The State and City argue that the police were acting pursuant to the legislature's exercise of its police power because of the statutory imposition of the duties of police to prevent and detect offenses, to enforce laws, and to protect the rights of persons and property, see I.C. XX-X-X-XX. This argument, however, must fail in view of I.C. 9-9-1.6-7 (now I.C. 9-9-1.1-4(a)). This statute provides in part:
When any officer discovers any vehicle which is in the possession of any person other than the legal owner and such person cannot establish his right to the possession of such vehicle, the vehicle shall be taken to and stored in a suitable place. The bureau shall be notified within seventy-two (72) hours of the location and description of the vehicle. Upon receipt of notification the bureau shall cause a search to be made for the legal owner in the manner set forth in subsection 11(a) and (b) of this chapter.

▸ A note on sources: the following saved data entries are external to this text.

-- ==== Sys2Proof/Laws/Tick.lean ====
section
/-! SUPPORT. One inversion lemma per step of a tick: everything the step can change, and that no step of a tick
raises in a session. -/

namespace Sys2Proof.Machine

/-! ### The sprite step -/

/-- A loaded slot keeps everything but its two pattern bytes (R206). -/
theorem loadSlots_length (s : State) (line : Int) (es es' : List SpriteEntry) (h : loadSlots s line es = .ok es') :
    es'.length = es.length := by
  induction es generalizing es' with
  | nil => simp only [loadSlots] at h; cases h; rfl
  | cons e es ih =>
    simp only [loadSlots] at h
    split at h
    · rename_i e1 es1 _ h2
      cases h
      simp [ih es1 h2]
    · cases h
    · cases h

theorem loadSlot_ok (s : State) (line : Int) (e : SpriteEntry) (hs : StorageOk s) :
    ∃ e', loadSlot s line e = .ok e' := by
  simp only [loadSlot]
  split
  · exact ⟨_, rfl⟩
  · obtain ⟨lo, h1⟩ := ppuBusRead_ok s (spriteAddr s.ppu.control e (spriteRow (spriteHeight s.ppu.control) line e)) hs
    obtain ⟨hi, h2⟩ :=
      ppuBusRead_ok s (spriteAddr s.ppu.control e (spriteRow (spriteHeight s.ppu.control) line e) + 8#14) hs
    simp only [h1, h2]
    exact ⟨_, rfl⟩

theorem loadSlots_ok (s : State) (line : Int) (es : List SpriteEntry) (hs : StorageOk s) :
    ∃ es', loadSlots s line es = .ok es' := by
  induction es with
  | nil => exact ⟨_, rfl⟩
  | cons e es ih =>
    obtain ⟨e', h1⟩ := loadSlot_ok s line e hs
    obtain ⟨es', h2⟩ := ih
    exact ⟨e' :: es', by simp [loadSlots, h1, h2]⟩

theorem selectedEntries_length (line : Int) (p : Ppu) : (selectedEntries line p).length ≤ 8 := by
  simp only [selectedEntries, List.length_map, List.length_take]
  omega

/-- Evaluation keeps the number of slots (R204). -/
theorem evaluateSprites_length (line : Int) (p : Ppu) (h : p.secondary.length = 8) :
    (evaluateSprites line p).secondary.length = 8 := by
  have := selectedEntries_length line p
  simp only [evaluateSprites, List.length_append, List.length_drop, h]
  omega

/-- The PPU fields that no step of a tick before its advance changes. -/
structure PpuKept (p q : Ppu) : Prop where
  t : q.t = p.t
  fineX : q.fineX = p.fineX
  w : q.w = p.w
  readBuffer : q.readBuffer = p.readBuffer
  oamAddr : q.oamAddr = p.oamAddr
  control : q.control = p.control
  mask : q.mask = p.mask
  oam : q.oam = p.oam
  ntMem : q.ntMem = p.ntMem
  palMem : q.palMem = p.palMem

theorem PpuKept.refl (p : Ppu) : PpuKept p p := ⟨rfl, rfl, rfl, rfl, rfl, rfl, rfl, rfl, rfl, rfl⟩

theorem PpuKept.trans {p q r : Ppu} (h : PpuKept p q) (g : PpuKept q r) : PpuKept p r :=
  ⟨g.t.trans h.t, g.fineX.trans h.fineX, g.w.trans h.w, g.readBuffer.trans h.readBuffer, g.oamAddr.trans h.oamAddr,
    g.control.trans h.control, g.mask.trans h.mask, g.oam.trans h.oam, g.ntMem.trans h.ntMem,
    g.palMem.trans h.palMem⟩

/-- The position of two PPUs is the same (R23). -/
structure PositionKept (p q : Ppu) : Prop where
  scanline : q.scanline = p.scanline
  dot : q.dot = p.dot
  frameOdd : q.frameOdd = p.frameOdd

theorem PositionKept.refl (p : Ppu) : PositionKept p p := ⟨rfl, rfl, rfl⟩

theorem PositionKept.trans {p q r : Ppu} (h : PositionKept p q) (g : PositionKept q r) : PositionKept p r :=
  ⟨g.scanline.trans h.scanline, g.dot.trans h.dot, g.frameOdd.trans h.frameOdd⟩

/-- The background fetch latches and feed bits of two PPUs are the same (R22). -/
structure LatchesKept (p q : Ppu) : Prop where
  atFeedLow : q.atFeedLow = p.atFeedLow
  atFeedHigh : q.atFeedHigh = p.atFeedHigh
  fetchAddr : q.fetchAddr = p.fetchAddr
  ntByte : q.ntByte = p.ntByte
  atByte : q.atByte = p.atByte
  patternLow : q.patternLow = p.patternLow
  patternHigh : q.patternHigh = p.patternHigh

theorem LatchesKept.refl (p : Ppu) : LatchesKept p p := ⟨rfl, rfl, rfl, rfl, rfl, rfl, rfl⟩

/-- The shift registers of two PPUs are the same (R22). -/
structure ShiftersKept (p q : Ppu) : Prop where
  bgShiftLow : q.bgShiftLow = p.bgShiftLow
  bgShiftHigh : q.bgShiftHigh = p.bgShiftHigh
  atShiftLow : q.atShiftLow = p.atShiftLow
  atShiftHigh : q.atShiftHigh = p.atShiftHigh

theorem ShiftersKept.refl (p : Ppu) : ShiftersKept p p := ⟨rfl, rfl, rfl, rfl⟩

/-- What the sprite step can do (R200 to R206): the sprite arrays, and `sprite_overflow` set. -/
structure SpriteFrame (p q : Ppu) : Prop where
  kept : PpuKept p q
  position : PositionKept p q
  latches : LatchesKept p q
  shifters : ShiftersKept p q
  v : q.v = p.v
  spriteZeroHit : q.status.spriteZeroHit = p.status.spriteZeroHit
  verticalBlank : q.status.verticalBlank = p.status.verticalBlank
  overflowStays : p.status.spriteOverflow = true → q.status.spriteOverflow = true
  spritesLength : q.sprites.length = p.sprites.length ∨ q.sprites.length = p.secondary.length
  secondaryLength : p.secondary.length = 8 → q.secondary.length = 8

theorem SpriteFrame.refl (p : Ppu) : SpriteFrame p p :=
  ⟨.refl p, .refl p, .refl p, .refl p, rfl, rfl, rfl, id, .inl rfl, id⟩

theorem clearSecondary_frame (p : Ppu) : SpriteFrame p (clearSecondary p) :=
  ⟨(by constructor <;> rfl), (by constructor <;> rfl),
    (by constructor <;> rfl), (by constructor <;> rfl), rfl, rfl, rfl, id, .inl rfl,
    fun _ => by simp [clearSecondary]⟩

theorem evaluateSprites_frame (line : Int) (p : Ppu) : SpriteFrame p (evaluateSprites line p) :=
  ⟨(by constructor <;> rfl), (by constructor <;> rfl),
    (by constructor <;> rfl), (by constructor <;> rfl), rfl, rfl, rfl,
    fun h => by simp [evaluateSprites, statusAfterEvaluation, h],
    .inl rfl, evaluateSprites_length line p⟩

theorem loadSprites_frame (s : State) (line : Int) (p : Ppu) (h : loadSprites s line = .ok p) : SpriteFrame s.ppu p := by
  simp only [loadSprites] at h
  split at h
  · rename_i es hes
    cases h
    exact ⟨(by constructor <;> rfl), (by constructor <;> rfl),
      (by constructor <;> rfl), (by constructor <;> rfl), rfl, rfl, rfl, id, .inr (loadSlots_length _ _ _ _ hes), id⟩
  · cases h

/-- All the sprite step can do. -/
theorem spritePpu_frame (s : State) (p : Ppu) (h : spritePpu s = .ok p) : SpriteFrame s.ppu p := by
  simp only [spritePpu] at h
  split at h
  · cases h
    split
    · exact clearSecondary_frame _
    · exact .refl _
  · split at h
    · cases h
      split
      · exact evaluateSprites_frame _ _
      · exact .refl _
    · split at h
      · split at h
        · exact loadSprites_frame _ _ _ h
        · cases h; exact .refl _
      · cases h; exact .refl _

theorem spritePpu_ok (s : State) (hs : StorageOk s) : ∃ p, spritePpu s = .ok p := by
  obtain ⟨es, h⟩ := loadSlots_ok s (spriteLine s.ppu.scanline) s.ppu.secondary hs
  simp only [spritePpu]
  split
  · exact ⟨_, rfl⟩
  · split
    · exact ⟨_, rfl⟩
    · split
      · split
        · exact ⟨{ s.ppu with sprites := es }, by simp only [loadSprites, h]⟩
        · exact ⟨_, rfl⟩
      · exact ⟨_, rfl⟩

/-! ### The state outside the PPU -/

/-- What no tick changes outside the PPU; the mapper and the event trace are not in it. -/
structure BlockKept (s t : State) : Prop where
  mirroring : t.mirroring = s.mirroring
  prgTable : t.prgTable = s.prgTable
  chrTable : t.chrTable = s.chrTable
  cart : t.cart = s.cart
  params : t.params = s.params
  loaded : t.loaded = s.loaded
  started : t.started = s.started
  result : t.result = s.result
  pending : t.pending = s.pending
  draws : t.draws = s.draws

theorem BlockKept.refl (s : State) : BlockKept s s := ⟨rfl, rfl, rfl, rfl, rfl, rfl, rfl, rfl, rfl, rfl⟩

theorem BlockKept.trans {s t u : State} (h : BlockKept s t) (g : BlockKept t u) : BlockKept s u :=
  ⟨g.mirroring.trans h.mirroring, g.prgTable.trans h.prgTable, g.chrTable.trans h.chrTable, g.cart.trans h.cart,
    g.params.trans h.params, g.loaded.trans h.loaded, g.started.trans h.started, g.result.trans h.result,
    g.pending.trans h.pending, g.draws.trans h.draws⟩

/-! ### The pixel step -/

/-- What the pixel step can do (R167, R175, R210 to R217): the shifters move, `sprite_0_hit` may be set, and one
`display_write` is emitted at dots 2 to 257 of a visible line. -/
structure PixelFrame (s t : State) : Prop where
  block : BlockKept s t
  mapper : t.mapper = s.mapper
  kept : PpuKept s.ppu t.ppu
  position : PositionKept s.ppu t.ppu
  latches : LatchesKept s.ppu t.ppu
  v : t.ppu.v = s.ppu.v
  sprites : t.ppu.sprites = s.ppu.sprites
  secondary : t.ppu.secondary = s.ppu.secondary
  spriteOverflow : t.ppu.status.spriteOverflow = s.ppu.status.spriteOverflow
  verticalBlank : t.ppu.status.verticalBlank = s.ppu.status.verticalBlank
  hitStays : s.ppu.status.spriteZeroHit = true → t.ppu.status.spriteZeroHit = true
  hitKept : ¬ (s.ppu.scanline ≤ 239 ∧ 2 ≤ s.ppu.dot ∧ s.ppu.dot ≤ 257) →
    t.ppu.status.spriteZeroHit = s.ppu.status.spriteZeroHit
  events : t.events = s.events ++
    if s.ppu.scanline ≤ 239 ∧ 2 ≤ s.ppu.dot ∧ s.ppu.dot ≤ 257 then
      [.displayWrite (s.ppu.dot - 2) s.ppu.scanline (pixelColour s (pixelIndex s.ppu (s.ppu.dot - 2)))]
    else []

/-- All the pixel step can do. -/
theorem pixelStep_frame (s : State) : PixelFrame s (pixelStep s) := by
  simp only [pixelStep, generatePixel]
  split
  · split
    · rename_i hd hx
      refine ⟨(by constructor <;> rfl), rfl, (by constructor <;> rfl),
        (by constructor <;> rfl), (by constructor <;> rfl), rfl, rfl, rfl, rfl, rfl, fun h => ?_, fun h => absurd h (by omega), ?_⟩
      · simp [shiftRegisters, outputPixel, statusAfterPixel, h]
      · rw [if_pos (by omega)]; rfl
    · rename_i hd hx
      refine ⟨(by constructor <;> rfl), rfl, (by constructor <;> rfl),
        (by constructor <;> rfl), (by constructor <;> rfl), rfl, rfl, rfl, rfl, rfl, id, fun _ => rfl, ?_⟩
      rw [if_neg (by omega)]; simp
  · rename_i hd
    refine ⟨(by constructor <;> rfl), rfl, (by constructor <;> rfl),
        (by constructor <;> rfl), (by constructor <;> rfl), rfl, rfl, rfl, rfl, rfl, id, fun _ => rfl, ?_⟩
    rw [if_neg (by omega)]; simp

/-! ### The background step -/

theorem fetchInto_cases (f : Byte → Ppu) (s : State) (q : Ppu) (h : fetchInto f s = .ok q) :
    ∃ b, ppuBusRead s s.ppu.fetchAddr = .ok b ∧ q = f b := by
  simp only [fetchInto] at h
  split at h
  · cases h; exact ⟨_, by assumption, rfl⟩
  · cases h

theorem fetchInto_ok (f : Byte → Ppu) (s : State) (hs : StorageOk s) : ∃ q, fetchInto f s = .ok q := by
  obtain ⟨b, h⟩ := ppuBusRead_ok s s.ppu.fetchAddr hs
  exact ⟨f b, by simp [fetchInto, h]⟩

/-- What the background step can do (R165 to R175): the latches, the feed bits and the low halves of the pattern
shifters. -/
structure BackgroundFrame (p q : Ppu) : Prop where
  kept : PpuKept p q
  position : PositionKept p q
  v : q.v = p.v
  sprites : q.sprites = p.sprites
  secondary : q.secondary = p.secondary
  status : q.status = p.status
  atShiftLow : q.atShiftLow = p.atShiftLow
  atShiftHigh : q.atShiftHigh = p.atShiftHigh

theorem BackgroundFrame.refl (p : Ppu) : BackgroundFrame p p := ⟨.refl p, .refl p, rfl, rfl, rfl, rfl, rfl, rfl⟩

/-- All the background step can do. -/
theorem backgroundPpu_frame (s : State) (q : Ppu) (h : backgroundPpu s = .ok q) : BackgroundFrame s.ppu q := by
  have hread : ∀ (f : Byte → Ppu), (∀ b, BackgroundFrame s.ppu (f b)) → fetchInto f s = .ok q →
      BackgroundFrame s.ppu q := by
    intro f hf h
    obtain ⟨b, -, rfl⟩ := fetchInto_cases f s q h
    exact hf b
  have hnt : ntReadStep s = .ok q → BackgroundFrame s.ppu q := hread _ fun _ =>
    ⟨(by constructor <;> rfl), (by constructor <;> rfl), rfl, rfl, rfl, rfl, rfl, rfl⟩
  have hat : atReadStep s = .ok q → BackgroundFrame s.ppu q := hread _ fun _ =>
    ⟨(by constructor <;> rfl), (by constructor <;> rfl), rfl, rfl, rfl, rfl, rfl, rfl⟩
  have hpl : patLowStep s = .ok q → BackgroundFrame s.ppu q := hread _ fun _ =>
    ⟨(by constructor <;> rfl), (by constructor <;> rfl), rfl, rfl, rfl, rfl, rfl, rfl⟩
  have hph : patHighStep s = .ok q → BackgroundFrame s.ppu q := hread _ fun _ =>
    ⟨(by constructor <;> rfl), (by constructor <;> rfl), rfl, rfl, rfl, rfl, rfl, rfl⟩
  simp only [backgroundPpu] at h
  split at h
  · simp only [microCycle] at h
    split at h
    · cases h; constructor <;> first | rfl | (constructor <;> rfl)
    · exact hnt h
    · cases h; constructor <;> first | rfl | (constructor <;> rfl)
    · exact hat h
    · cases h; constructor <;> first | rfl | (constructor <;> rfl)
    · exact hpl h
    · cases h; constructor <;> first | rfl | (constructor <;> rfl)
    · exact hph h
  · split at h
    · cases h; constructor <;> first | rfl | (constructor <;> rfl)
    · split at h
      · exact hph h
      · split at h
        · cases h; constructor <;> first | rfl | (constructor <;> rfl)
        · split at h
          · exact hnt h
          · cases h; constructor <;> first | rfl | (constructor <;> rfl)

theorem backgroundPpu_ok (s : State) (hs : StorageOk s) : ∃ q, backgroundPpu s = .ok q := by
  simp only [backgroundPpu, microCycle, ntReadStep, atReadStep, patLowStep, patHighStep]
  repeat' split
  all_goals first
    | exact ⟨_, rfl⟩
    | exact fetchInto_ok _ s hs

We believe this statute controls the recovered stolen vehicle situation. The legislature has given the authority to police to investigate and detect crimes and to prevent offenses. The undercover operation comes within this authority. However, the legislature has also indicated its intention that recovered stolen vehicles are to be reported to the bureau within seventy-two hours and are to be returned to the legal owners after the bureau searches the record and identifies the owners. I.C. 9-9-1.6-11 (now repealed; see I.C. 9-9-1.1-6(b) and (c) for current law). It, therefore, appears the retention of the vehicle beyond the seventy-two hours and the time necessary to search the records to identify the owner and then notify him constituted a breach of a specific statutorily imposed duty or a tortious invasion of the plaintiff's property rights. However, because Williams argued to the court that his theory was not in tort and he does not argue he stated a tort claim to us, we affirm the trial court's dismissal.
Affirmed.
MILLER and CONOVER, JJ., concur.
NOTES
[1] The Indiana Constitution, Art. 1, § 21 provides:
"No man's particular services shall be demanded, without just compensation. No man's property shall be taken by law, without just compensation; nor, except in case of the State, without such compensation first assessed and tendered."
[2] In Harris, the court considered the flooding of the plaintiff's property by the government and noted that the government is not liable under the Fifth Amendment for "consequential damages" arising from the carrying on of its lawful activities.
[3] The property was not retained as evidence pursuant to I.C. 35-1-6-5.1 (now repealed, see I.C. XX-XX-X-X for current law) which permitted the retention of evidence seized pursuant to an arrest, search warrant or warrantless search while a case or investigation is pending. Neither was it retained pursuant to our forfeiture statute. See I.C. 34-4-30.1-1 et seq.